▶ **Records from a dataset**:
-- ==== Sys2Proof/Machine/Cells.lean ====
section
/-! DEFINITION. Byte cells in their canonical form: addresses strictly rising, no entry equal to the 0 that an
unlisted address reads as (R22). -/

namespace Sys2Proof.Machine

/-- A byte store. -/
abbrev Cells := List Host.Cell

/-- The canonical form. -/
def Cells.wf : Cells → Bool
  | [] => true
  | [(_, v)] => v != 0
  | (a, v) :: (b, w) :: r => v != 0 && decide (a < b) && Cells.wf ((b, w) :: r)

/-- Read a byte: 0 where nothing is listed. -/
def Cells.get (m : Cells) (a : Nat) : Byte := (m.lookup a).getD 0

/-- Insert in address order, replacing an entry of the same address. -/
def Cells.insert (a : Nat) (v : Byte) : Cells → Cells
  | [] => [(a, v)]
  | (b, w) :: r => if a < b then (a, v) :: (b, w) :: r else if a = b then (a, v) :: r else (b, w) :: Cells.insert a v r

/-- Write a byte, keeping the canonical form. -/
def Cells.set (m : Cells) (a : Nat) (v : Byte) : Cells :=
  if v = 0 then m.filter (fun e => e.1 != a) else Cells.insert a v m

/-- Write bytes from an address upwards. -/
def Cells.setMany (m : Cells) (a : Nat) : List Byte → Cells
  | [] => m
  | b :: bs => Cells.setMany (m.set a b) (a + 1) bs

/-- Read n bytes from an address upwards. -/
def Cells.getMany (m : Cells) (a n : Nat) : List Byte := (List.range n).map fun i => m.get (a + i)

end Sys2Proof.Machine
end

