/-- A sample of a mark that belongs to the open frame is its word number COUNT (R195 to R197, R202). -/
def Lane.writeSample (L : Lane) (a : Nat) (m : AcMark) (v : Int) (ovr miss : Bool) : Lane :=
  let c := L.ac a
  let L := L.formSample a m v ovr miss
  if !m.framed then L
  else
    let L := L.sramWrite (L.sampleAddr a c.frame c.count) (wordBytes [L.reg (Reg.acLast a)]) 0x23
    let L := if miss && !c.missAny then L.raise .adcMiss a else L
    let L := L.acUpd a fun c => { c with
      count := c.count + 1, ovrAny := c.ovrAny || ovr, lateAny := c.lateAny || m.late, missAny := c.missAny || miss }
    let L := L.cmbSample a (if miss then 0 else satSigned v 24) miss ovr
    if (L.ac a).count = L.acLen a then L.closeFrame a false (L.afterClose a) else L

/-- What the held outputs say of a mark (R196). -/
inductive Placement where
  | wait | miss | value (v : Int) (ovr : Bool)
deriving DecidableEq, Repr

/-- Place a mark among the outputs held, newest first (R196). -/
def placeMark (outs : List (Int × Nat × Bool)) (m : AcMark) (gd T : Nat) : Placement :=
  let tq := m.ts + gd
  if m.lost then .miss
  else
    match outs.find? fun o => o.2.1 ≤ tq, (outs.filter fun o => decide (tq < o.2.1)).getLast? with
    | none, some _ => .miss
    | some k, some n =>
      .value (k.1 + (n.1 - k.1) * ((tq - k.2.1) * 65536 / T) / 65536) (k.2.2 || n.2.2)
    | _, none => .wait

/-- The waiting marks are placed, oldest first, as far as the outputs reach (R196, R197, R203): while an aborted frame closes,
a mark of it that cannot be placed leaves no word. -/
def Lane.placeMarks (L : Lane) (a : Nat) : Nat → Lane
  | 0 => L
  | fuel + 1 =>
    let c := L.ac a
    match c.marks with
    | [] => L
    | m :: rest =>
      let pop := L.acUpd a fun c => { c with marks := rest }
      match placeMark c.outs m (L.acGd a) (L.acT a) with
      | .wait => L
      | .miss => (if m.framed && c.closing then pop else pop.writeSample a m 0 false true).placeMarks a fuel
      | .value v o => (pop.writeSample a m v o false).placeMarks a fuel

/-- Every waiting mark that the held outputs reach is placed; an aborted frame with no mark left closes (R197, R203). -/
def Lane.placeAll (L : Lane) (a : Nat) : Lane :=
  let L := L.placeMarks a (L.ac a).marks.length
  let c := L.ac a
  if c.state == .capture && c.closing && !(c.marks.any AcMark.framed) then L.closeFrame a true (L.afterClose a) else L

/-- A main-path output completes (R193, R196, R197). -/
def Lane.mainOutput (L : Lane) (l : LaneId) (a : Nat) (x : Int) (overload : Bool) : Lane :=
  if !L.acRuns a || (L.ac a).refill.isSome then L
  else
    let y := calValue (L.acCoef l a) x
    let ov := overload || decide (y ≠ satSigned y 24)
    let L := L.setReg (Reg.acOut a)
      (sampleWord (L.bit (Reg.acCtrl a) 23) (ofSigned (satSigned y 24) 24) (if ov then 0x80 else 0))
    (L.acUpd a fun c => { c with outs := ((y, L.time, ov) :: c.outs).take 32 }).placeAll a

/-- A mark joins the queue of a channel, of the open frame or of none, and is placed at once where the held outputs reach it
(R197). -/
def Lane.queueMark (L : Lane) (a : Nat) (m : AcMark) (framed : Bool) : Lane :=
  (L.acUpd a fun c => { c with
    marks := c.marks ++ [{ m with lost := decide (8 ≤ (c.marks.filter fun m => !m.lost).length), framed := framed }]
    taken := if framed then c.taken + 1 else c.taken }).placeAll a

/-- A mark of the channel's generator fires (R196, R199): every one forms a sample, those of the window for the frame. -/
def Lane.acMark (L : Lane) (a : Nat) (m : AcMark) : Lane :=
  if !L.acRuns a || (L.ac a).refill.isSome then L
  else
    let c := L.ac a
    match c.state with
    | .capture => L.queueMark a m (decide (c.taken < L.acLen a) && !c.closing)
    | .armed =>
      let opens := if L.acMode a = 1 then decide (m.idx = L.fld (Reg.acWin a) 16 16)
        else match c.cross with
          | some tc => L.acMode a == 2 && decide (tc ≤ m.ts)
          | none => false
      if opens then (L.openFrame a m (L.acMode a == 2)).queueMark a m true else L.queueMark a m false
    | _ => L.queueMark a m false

▶ **Work instructions**:
From the first line to the last, write out the data exactly.

▶ **Answer to the exercise**:
-- ==== Sys2Proof/Machine/Cells.lean ====
section
/-! DEFINITION. Byte cells in their canonical form: addresses strictly rising, no entry equal to the 0 that an
unlisted address reads as (R22). -/

namespace Sys2Proof.Machine

/-- A byte store. -/
abbrev Cells := List Host.Cell

/-- The canonical form. -/
def Cells.wf : Cells → Bool
  | [] => true
  | [(_, v)] => v != 0
  | (a, v) :: (b, w) :: r => v != 0 && decide (a < b) && Cells.wf ((b, w) :: r)

/-- Read a byte: 0 where nothing is listed. -/
def Cells.get (m : Cells) (a : Nat) : Byte := (m.lookup a).getD 0

/-- Insert in address order, replacing an entry of the same address. -/
def Cells.insert (a : Nat) (v : Byte) : Cells → Cells
  | [] => [(a, v)]
  | (b, w) :: r => if a < b then (a, v) :: (b, w) :: r else if a = b then (a, v) :: r else (b, w) :: Cells.insert a v r

/-- Write a byte, keeping the canonical form. -/
def Cells.set (m : Cells) (a : Nat) (v : Byte) : Cells :=
  if v = 0 then m.filter (fun e => e.1 != a) else Cells.insert a v m

/-- Write bytes from an address upwards. -/
def Cells.setMany (m : Cells) (a : Nat) : List Byte → Cells
  | [] => m
  | b :: bs => Cells.setMany (m.set a b) (a + 1) bs

/-- Read n bytes from an address upwards. -/
def Cells.getMany (m : Cells) (a n : Nat) : List Byte := (List.range n).map fun i => m.get (a + i)

end Sys2Proof.Machine
end

/-- A sample of a mark that belongs to the open frame is its word number COUNT (R195 to R197, R202). -/
def Lane.writeSample (L : Lane) (a : Nat) (m : AcMark) (v : Int) (ovr miss : Bool) : Lane :=
  let c := L.ac a
  let L := L.formSample a m v ovr miss
  if !m.framed then L
  else
    let L := L.sramWrite (L.sampleAddr a c.frame c.count) (wordBytes [L.reg (Reg.acLast a)]) 0x23
    let L := if miss && !c.missAny then L.raise .adcMiss a else L
    let L := L.acUpd a fun c => { c with
      count := c.count + 1, ovrAny := c.ovrAny || ovr, lateAny := c.lateAny || m.late, missAny := c.missAny || miss }
    let L := L.cmbSample a (if miss then 0 else satSigned v 24) miss ovr
    if (L.ac a).count = L.acLen a then L.closeFrame a false (L.afterClose a) else L

/-- What the held outputs say of a mark (R196). -/
inductive Placement where
  | wait | miss | value (v : Int) (ovr : Bool)
deriving DecidableEq, Repr

/-- Place a mark among the outputs held, newest first (R196). -/
def placeMark (outs : List (Int × Nat × Bool)) (m : AcMark) (gd T : Nat) : Placement :=
  let tq := m.ts + gd
  if m.lost then .miss
  else
    match outs.find? fun o => o.2.1 ≤ tq, (outs.filter fun o => decide (tq < o.2.1)).getLast? with
    | none, some _ => .miss
    | some k, some n =>
      .value (k.1 + (n.1 - k.1) * ((tq - k.2.1) * 65536 / T) / 65536) (k.2.2 || n.2.2)
    | _, none => .wait

/-- The waiting marks are placed, oldest first, as far as the outputs reach (R196, R197, R203): while an aborted frame closes,
a mark of it that cannot be placed leaves no word. -/
def Lane.placeMarks (L : Lane) (a : Nat) : Nat → Lane
  | 0 => L
  | fuel + 1 =>
    let c := L.ac a
    match c.marks with
    | [] => L
    | m :: rest =>
      let pop := L.acUpd a fun c => { c with marks := rest }
      match placeMark c.outs m (L.acGd a) (L.acT a) with
      | .wait => L
      | .miss => (if m.framed && c.closing then pop else pop.writeSample a m 0 false true).placeMarks a fuel
      | .value v o => (pop.writeSample a m v o false).placeMarks a fuel

/-- Every waiting mark that the held outputs reach is placed; an aborted frame with no mark left closes (R197, R203). -/
def Lane.placeAll (L : Lane) (a : Nat) : Lane :=
  let L := L.placeMarks a (L.ac a).marks.length
  let c := L.ac a
  if c.state == .capture && c.closing && !(c.marks.any AcMark.framed) then L.closeFrame a true (L.afterClose a) else L

/-- A main-path output completes (R193, R196, R197). -/
def Lane.mainOutput (L : Lane) (l : LaneId) (a : Nat) (x : Int) (overload : Bool) : Lane :=
  if !L.acRuns a || (L.ac a).refill.isSome then L
  else
    let y := calValue (L.acCoef l a) x
    let ov := overload || decide (y ≠ satSigned y 24)
    let L := L.setReg (Reg.acOut a)
      (sampleWord (L.bit (Reg.acCtrl a) 23) (ofSigned (satSigned y 24) 24) (if ov then 0x80 else 0))
    (L.acUpd a fun c => { c with outs := ((y, L.time, ov) :: c.outs).take 32 }).placeAll a

/-- A mark joins the queue of a channel, of the open frame or of none, and is placed at once where the held outputs reach it
(R197). -/
def Lane.queueMark (L : Lane) (a : Nat) (m : AcMark) (framed : Bool) : Lane :=
  (L.acUpd a fun c => { c with
    marks := c.marks ++ [{ m with lost := decide (8 ≤ (c.marks.filter fun m => !m.lost).length), framed := framed }]
    taken := if framed then c.taken + 1 else c.taken }).placeAll a

/-- A mark of the channel's generator fires (R196, R199): every one forms a sample, those of the window for the frame. -/
def Lane.acMark (L : Lane) (a : Nat) (m : AcMark) : Lane :=
  if !L.acRuns a || (L.ac a).refill.isSome then L
  else
    let c := L.ac a
    match c.state with
    | .capture => L.queueMark a m (decide (c.taken < L.acLen a) && !c.closing)
    | .armed =>
      let opens := if L.acMode a = 1 then decide (m.idx = L.fld (Reg.acWin a) 16 16)
        else match c.cross with
          | some tc => L.acMode a == 2 && decide (tc ≤ m.ts)
          | none => false
      if opens then (L.openFrame a m (L.acMode a == 2)).queueMark a m true else L.queueMark a m false
    | _ => L.queueMark a m false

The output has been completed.